HOW TO COMPLETE THIS TASK — Find how many lines below hold "structure", then state that number by itself.

DATA PROVIDED —
★ ★ ★ ★
-- ==== Sys2Proof/Safety.lean ====
section
/-! DEFINITION. What the spec says of every state a run reaches: the facts claims are stated in. Each is a predicate on
one state; `Inv` and `BlockInv` are the two that every step keeps; and
the phase relation. -/

namespace Sys2Proof.Machine

/-- "`BUSY = 1` exactly when `phase ≠ IDLE`" (10_state.md R40). -/
def BusyIffRunning (s : State) : Prop := s.busy = true ↔ s.phase ≠ .idle

/-- Both byte memories are in canonical form and list no address beyond their size (20_memory.md R60). -/
def MemoriesLegal (s : State) : Prop :=
  Memory.wf s.inMem = true ∧ Memory.wf s.outMem = true
    ∧ (∀ e ∈ s.inMem, e.1 < s.cfg.inMemBytes) ∧ ∀ e ∈ s.outMem, e.1 < s.cfg.outMemBytes.toNat

/-- IN_LEN and OUT_CAP stay within their memories (10_state.md R25, R26). -/
def LengthsLegal (s : State) : Prop :=
  s.inLen.toNat ≤ s.cfg.inMemBytes ∧ s.outCap.toNat ≤ s.cfg.outMemBytes.toNat

/-- During a run the cursor never passes the end of the input (10_state.md R21). -/
def CursorInInput (s : State) : Prop := s.busy = true → s.pos.toNat ≤ 8 * s.inLen.toNat

/-- During a run OUT_LEN stays within OUT_CAP, and so does what CHECK is about to commit (10_state.md R27, 47_crc.md
R223). While idle the host may lower OUT_CAP below OUT_LEN (48_host_interface.md R236, log 13). -/
def OutputInCapacity (s : State) : Prop :=
  (s.busy = true → s.outLen.toNat ≤ s.outCap.toNat)
    ∧ (s.phase = .check → s.outLen.toNat + s.finLen ≤ s.outCap.toNat)

/-- The error fields hold no code outside 60_exceptions.md R250, R251, and show an error exactly with ERR; during a run
DONE and ERR are clear (48_host_interface.md R233). -/
def ErrorFieldsLegal (s : State) : Prop :=
  ((s.err = false ∧ s.errKind = 0 ∧ s.errCause = 0)
    ∨ ∃ c : Cause, s.err = true ∧ s.errKind = kindCode (causeKind c) ∧ s.errCause = causeCode c)
  ∧ (s.busy = true → s.done = false ∧ s.err = false)

/-- The whole-machine invariant. -/
structure Inv (s : State) : Prop where
  params   : s.cfg.legal
  busy     : BusyIffRunning s
  memories : MemoriesLegal s
  lengths  : LengthsLegal s
  cursor   : CursorInInput s
  output   : OutputInCapacity s
  errors   : ErrorFieldsLegal s

/-- A recorded code length (43_selectors_and_tables.md R166). -/
def LengthRecorded (n : Nat) : Prop := minCodeLen ≤ n ∧ n ≤ maxCodeLen

/-- The phases from the bitmap's completion to the end of the symbol stream. -/
def AlphabetKnown : Phase → Prop
  | .ngrp | .nsel | .selector | .lenStart | .lenDelta | .build | .symbol => True
  | _ => False

/-- The phases of a block up to its inverse transform. -/
def InBlock : Phase → Prop
  | .bcrc | .rand | .ptr | .map1 | .map2 | .ngrp | .nsel | .selector | .lenStart | .lenDelta | .build | .symbol
  | .ibwt => True
  | _ => False

/-- The invariant of the block being decoded: code lengths are recorded before BUILD reads them and lie in [1, 20]
(43_selectors_and_tables.md R166), so every built table has only such lengths; the alphabet has its size and its MTF
table (42_block_header.md R145, 44_symbol_decode.md R185); the selector MTF table is a permutation of the group numbers
(43_selectors_and_tables.md R161); the decoded length stays within `blk_max` (10_state.md R35). -/
structure BlockInv (s : State) : Prop where
  tables   : ∀ t ∈ s.tbl, ∀ n ∈ t.present, LengthRecorded n
  lenDelta : s.phase = .lenDelta →
    s.lenS < s.alpha ∧ ∀ k < s.lenS, LengthRecorded ((s.lens.getD s.lenG []).getD k 0)
  build    : s.phase = .build → ∀ k < s.alpha, LengthRecorded ((s.lens.getD s.lenG []).getD k 0)
  alphabet : AlphabetKnown s.phase → 3 ≤ s.alpha ∧ s.mtf.length + 2 = s.alpha
  selMtf   : s.phase = .selector → s.selMtf.Perm (List.range s.nGroups)
  size     : InBlock s.phase → s.size ≤ s.blkMax

/-- The transitions of 41_stream_control.md R128 within a run, without their conditions; `idle` is the end of a run. -/
def successors : Phase → List Phase
  | .idle     => []
  | .header   => [.magic]
  | .magic    => [.bcrc, .scrc]
  | .scrc     => []
  | .bcrc     => [.rand]
  | .rand     => [.ptr]
  | .ptr      => [.map1]
  | .map1     => [.map2, .ngrp]
  | .map2     => [.map2, .ngrp]
  | .ngrp     => [.nsel]
  | .nsel     => [.selector]
  | .selector => [.selector, .lenStart]
  | .lenStart => [.lenDelta]
  | .lenDelta => [.lenDelta, .build]
  | .build    => [.lenStart, .symbol]
  | .symbol   => [.symbol, .ibwt]
  | .ibwt     => [.rle]
  | .rle      => [.check]
  | .check    => [.magic]

/-- Two memories of one space agree below `n`. -/
def AgreeBelow (sp : Space) (n : Nat) (m m' : Memory) : Prop := ∀ a < n, Memory.read sp m a = Memory.read sp m' a

end Sys2Proof.Machine
end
★ ★ ★ ★
RESPONSE BOX — 2